А чуть позже – дивная гладь, на небе ни облачка, полное спокойствие и безмятежность. Команда и груз мелким крошевом в брюхе у морского царя. С высоты мирно глядит луна. Не моя вина, храбрецы.
Последняя запоздалая ракета благотворительного базара Майрас взлетела в небо для сбора средств на нужды больницы Мерсера и, падая вниз, рассыпалась гроздьями лиловых звезд, среди которых сверкала одна серебряная. Они плыли по небу, опускались, гасли. Час сумерек, час объятий, обетов.
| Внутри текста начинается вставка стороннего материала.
/-! ### The optimiser (R284, R290, R291) -/

/-- The elements of a page as runs along dimension 0 (R284). -/
def pageRuns (ext : List Nat) (page : Nat) : List (List (List Nat)) :=
  match ext with
  | [n] => [(List.range (min 4096 (n - 4096 * page))).map fun i => [4096 * page + i]]
  | k :: n :: rest =>
    let kt := page % (k / 128)
    let nt := page / (k / 128) % (n / 32)
    let bix := indexOf rest (page / (k / 128) / (n / 32))
    (List.range 32).map fun c => (List.range 128).map fun i => (128 * kt + i) :: (32 * nt + c) :: bix
  | [] => []

/-- The same page as runs of the transposed copy, along n (R284). -/
def pageRunsT (ext : List Nat) (page : Nat) : List (List (List Nat)) :=
  match ext with
  | k :: n :: rest =>
    let kt := page % (k / 128)
    let nt := page / (k / 128) % (n / 32)
    let bix := indexOf rest (page / (k / 128) / (n / 32))
    (List.range 128).map fun i => (List.range 32).map fun c => (32 * nt + c) :: (128 * kt + i) :: bix
  | _ => []

/-- Pages of a master tensor (R284). -/
def pageCount (ext : List Nat) : Nat :=
  match ext with
  | [n] => ceilDiv n 4096
  | k :: n :: rest => k / 128 * (n / 32) * product rest
  | [] => 0

/-- Encode runs of elements, in blocks for 8-bit tensors. -/
def encodeRuns (m : Src) (v : TV) (runs : List (List (List Nat))) (val : List Nat → RealV) : Stores × WriteSum :=
  runs.foldl (fun acc run =>
    if is8 v.fmt then
      (pieces v.block (run.length / v.block + 1) run).foldl (fun acc blk =>
        let r := encodeBlock m v blk (blk.map fun ix => some (val ix)) acc.2
        (acc.1 ++ r.1, r.2)) acc
    else
      run.foldl (fun acc ix =>
        let r := encodeElem v 6 ix (val ix) acc.2
        (acc.1 ++ r.1, r.2)) acc) ([], {})

/-- The parameters of an optimiser_step (R253), exact. -/
structure OptP where
  adam : Bool
  lr : Rat
  beta1 : Rat
  beta2 : Rat
  eps : Rat
  wd : Rat
  mult : Rat

/-- The moment task of a page (R290): stores and events. -/
def momentStores (m : Src) (p : OptP) (gm : Rat) (t1 : TV) (t2 : Option TV) (t3 : TV) (page : Nat) :
    Stores × NumFlags :=
  let runs := pageRuns t1.ext page
  let g := fun (ix : List Nat) =>
    let x := logical m t3 ix
    let y := mulVal x.1 (ofRat false gm)
    let r := roundTo .fp32 y.1
    (r.1, orFlags x.2 (orFlags r.2 (invalidIf y.2)))
  let q := fun (k : Rat) (v : Val) => (mulVal (ofRat false k) v)
  let m1 := fun (ix : List Nat) =>
    let old := logical m t1 ix
    let a := q p.beta1 old.1
    let b := if p.adam then q (1 - p.beta1) (g ix).1 else ((g ix).1, false)
    let s := addVal a.1 b.1
    (s.1, orFlags old.2 (invalidIf (a.2 || b.2 || s.2)))
  let v1 := fun (t : TV) (ix : List Nat) =>
    let old := logical m t ix
    let gg := mulVal (g ix).1 (g ix).1
    let a := q p.beta2 old.1
    let b := q (1 - p.beta2) gg.1
    let s := addVal a.1 b.1
    (s.1, orFlags old.2 (invalidIf (gg.2 || a.2 || b.2 || s.2)))
  let e1 := encodeRuns m t1 runs fun ix => .val (m1 ix).1
  let e2 := match t2 with | none => (([], {}) : Stores × WriteSum) | some t => encodeRuns m t runs fun ix => .val (v1 t ix).1
  let fl := runs.flatten.foldl (fun f ix =>
    orFlags f (orFlags (g ix).2 (orFlags (m1 ix).2 (match t2 with | none => noFlags | some t => (v1 t ix).2)))) noFlags
  (e1.1 ++ e2.1, orFlags fl (orFlags e1.2.flags e2.2.flags))

/-- c of R291: fp32(1 − β^(n+1)), with its events. -/
def biasCorr (beta : Rat) (n : Nat) : Rat × NumFlags :=
  let r := if beta = 0 then RealV.val (.num 1)
    else if n < 4096 then .val (ofRat false (1 - beta ^ (n + 1)))
    else .iv fun p =>
      let l := ivScale ((n + 1 : Nat) : Rat) (lnIv (p + 80) beta)
      (1 - (expIv (p + 20) l.2).2, 1 - (expIv (p + 20) l.1).1)
  let c := roundReal .fp32 7 r
  ((decodeBits .fp32 c.bits).rat, c.flags)

/-- u of R291 for stored moments, with the conventions it lists. -/
def updateOf (p : OptP) (c1 c2 : Rat) (m1 v1 : Val) : Val × NumFlags :=
  let a := mulVal m1 (.num (1 / c1))
  let q := mulVal v1 (.num (1 / c2))
  match a.1, q.1 with
  | .nan, _ => (.nan, noFlags)
  | _, .nan => (.nan, noFlags)
  | x, .inf false => let r := divVal x (.inf false); (r.1, invalidIf r.2)
  | _, .inf true => (.nan, invalidIf true)
  | .num x, .num y =>
    if y < 0 then (.nan, invalidIf true)
    else
      let r := roundReal .fp32 8 (.iv fun k =>
        let s := sqrtIv (k + 40) y
        ivScale x (ivInv (s.1 + p.eps, s.2 + p.eps)))
      (decodeBits .fp32 r.bits, r.flags)
  | x, .num y =>
    if y < 0 then (.nan, invalidIf true)
    else (x, noFlags)
  | x, .zero _ =>
    let r := divVal x (.num p.eps)
    let c := roundTo .fp32 r.1
    (c.1, orFlags c.2 (invalidIf r.2))

/-- What the weight task of a page does (R291): its stores, its events and what the write of the masters counts (R158). -/
structure WeightOut where
  stores : Stores
  flags : NumFlags
  sum : WriteSum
Почтальон с вечернею почтой снует от домика к домику, радуя обитателей знакомым двойным постукиваньем, и светлячок-фонарик на поясе у него мерцает то тут, то там в кустах молодого лавра. Фонарщик, подняв высоко свой пальник, зажигает фонарь, стоящий на Лихи-террас в окружении пяти молодых деревьев. Мимо освещенных экранов окон, мимо неотличимых садиков несется, ударяясь, пронзительный и жалобный крик: «Ивнинг телеграф», экстренный выпуск! Итоги скачек на Золотой кубок! и из дверей дома Дигнамов выбежал мальчуган, окликая вдогонку. Летучая мышь, попискивая, металась взад и вперед. Прилив, пенистый,
16
Дай дорогу!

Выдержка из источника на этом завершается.